という訳で6日連続投稿です(多分今週はラストかな?)。

今回はサプライズな人物が登場します。

葉山、三浦、ルミルミ……なんかここ数話、怒涛の新キャララッシュです(苦笑)


EPISODE:28 “相棒”の為、雪ノ下雪乃は最強の上司に立ち向かう。

警視庁 02:00 p.m.

 

「失礼します」

 

八幡と別れて警視庁に戻った私は、未確認生命体関連の事件の捜査を受け持つ警備部長の執務室に入室した。

 

理由は無論、昨日彼に警視庁の試作車であるTRCS2020の試作車(トライチェイサー2020)を渡したことに対する事情説明だ。

 

「聞かせて貰えるか、何故この様な独断を行ったのか」

 

机の上に監視カメラが捉えたバイクを駆る第4号()の写真を置き、説明を求めるのは、この部屋の主にして近々設立されるであろう『未確認生命体関連事件合同捜査本部』の責任者となるであろう“一条(いちじょう)(かおる)”警視長。

 

まだ40代半ばという異例の若さで警視庁の一部門のトップの座に納まった警察組織始まって以来の俊英。
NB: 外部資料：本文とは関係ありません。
-- ==== Sys2Proof/Config.lean ====
section
/-! DEFINITION. The parameters of the step (spec/10_state.md R43, spec/00_scope.md R10): the values a model takes as
arguments. They stand in the state as a field no step writes, so that a statement over all states is a statement over
all parameters. The default values are a DESIGN CHOICE (log 5). -/

namespace Sys2Proof

/-- The pin binding of the three output lines (R9, R39). -/
structure PinBinding where
  data       : Nat
  bitClock   : Nat
  wordSelect : Nat
  deriving DecidableEq, Repr

/-- A program as the loader receives it: the words for addresses 0, 1, 2, … (origin 0, R98) and the three addresses it
writes to PROGCTRL (R104, R251). -/
structure Image where
  words      : List Word16
  entry      : ImemAddr
  wrapBottom : ImemAddr
  wrapTop    : ImemAddr
  deriving DecidableEq, Repr

/-- The open parameters of R10 and R43: FIFO_DEPTH, the pin binding, the producer's Waveform, the two frequencies the
divisor calculation takes, and the program the loader loads. -/
structure Params where
  fifoDepth    : Nat
  pins         : PinBinding
  wave         : List Int
  sysclkHz     : Nat
  sampleRateHz : Nat
  image        : Image
  deriving DecidableEq, Repr

/-- The fixed I2S microprogram of R250 with the loader's configuration for it (R251). -/
def Image.i2s : Image where
  words      := [0x7001#16, 0x1840#16, 0x6001#16, 0xE82E#16, 0x6001#16, 0x0844#16, 0x7001#16, 0xF82E#16]
  entry      := 7#5
  wrapBottom := 0#5
  wrapTop    := 7#5

/-- The parameters `State.reset` holds. The pins and the image are the spec's (R39, R250, R251); the spec leaves the
rest open, and the values here are those of its own examples: depth 2 and the waveform of S6, the two rates of S3
(DESIGN CHOICE, unsafe, log 5; no statement rests on them). -/
def Params.default : Params where
  fifoDepth    := 2
  pins         := { data := 15, bitClock := 13, wordSelect := 14 }
  wave         := [100, -100, 200, -200]
  sysclkHz     := 12000000
  sampleRateHz := 44100
  image        := Image.i2s

end Sys2Proof
end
次期総監の呼び声も高い傑物だ。

 

警察組織内では語りぐさとなった2000年に起きた『ある事件』を始め、数多くの難事件を解決に導いた手腕と、まさしく警察官の模範とも言うべき誠実な人柄に対する信頼は上層部・現場双方からも厚く、多くの若手警察官の目標となっている。

 

――私にとってもそれは同様であり、また警察学校での訓練時代、それぞれの教科でトップを取る度に教官等から『同期内では一番だが、この学校の歴代生との中では2番、一条薫に次ぐ成績だ』と言われ続け、密かに対抗心を覚えた存在でもある。

 

そんな複雑な感情を覚える上司に対し、私はこれから些か……いや、相当に無茶な言い分をまかり通さなければならない。

 

「未確認生命体第4号――彼は我々の味方です。そしてああする事が第5号による被害拡大を防ぐ最善の手段と考え、実行致しました」

 

「君が先日長野県警で行われた捜査会議に於いても『第2号と第4号を射殺対象から除外すべき』と進言した事は聞いている。結果として昨日、第5号を倒す事が出来たその判断が適切だった事は否定しない。――だがだからといって君の問題行動を看過する訳にもいかないことは、分かるね?」

 

「――――はい」

 

穏やかで理性的な口調で、しかし眼光だけは鋭くこちらの見据えながら放たれる問いに、私は首肯し、理解を示す。

 

本部長の言ってる事は正論だ。

如何にあの時の行動が適切な判断であったとしても、一度捜査会議で決まった方針を否定し、個人の独断で警視庁の備品――それも極秘開発されたワンオフの試作機――を民間人(?)に譲渡するなど、まかり通して言い話ではない。

 

まして、それ程の事をして尚、私が第4号()に関する仔細な報告を拒み続けているのだから尚更だ。傍から見れば、私の行動は警察官のモラルから大きく逸脱している。

 

「……単刀直入に聞こう。君は第4号と直接的に繋がりを持ち、協力を得られる状況にある。それは間違いないね?」

 

「……………………はい」

 

「そして、今後も彼の助力をえながら未確認生命体が起こす殺人事件に対応していきたい。と」

 

「……その通りです」

 

「――――悪いがそれは承認できない。少なくとも君が彼に対する報告を拒み続ける以上はね」

 

「…………」

 

その語も本部長は私の思考を先回りしたかの様な的を射た質問をし、その上で私の要望を否定。

 

――いや、違う。正確には『第4号について知っている事を話せ、そうすれば融通を効かせる事も出来る』と暗に示してくれているのだろう。

 

組織の長としては甘い、しかし何故この本部長が現場からも絶大な支持を得ているのかが分かる。何よりも『犠牲者を減らす事』を念頭に置いた誠実な人柄が見受けられる裁量だ。

 

「無理を承知でお願いします。どうか第4号()に関しては私に一任してください。――無論、責任の一切も私が負わせても貰います」

 

だが私はそんな本部長の温情に背を向け、組織に対し冒涜的とも言える意見を貫こうとする。

 

明確な証拠も提示せず報告も拒んだ上で、『個人の信頼』だけを担保に独自行動を諾す。

それが警察という司法組織に於いて、どれ程バカげた行いであるかなど、言うまでも無い事だ。

 

一条本部長が向ける眼光に一層の鋭さが増したことを感じ取った。

 

――正直、ここに来るまで全てを打ち明けるという選択肢も考慮し、葛藤もあった。

 

ましてや自分は『話さなかった』事で、由比ヶ浜さんを傷付けてしまった直後であることも含め、隠すことが事態を余計に悪くするのを思い知ったばかりだ。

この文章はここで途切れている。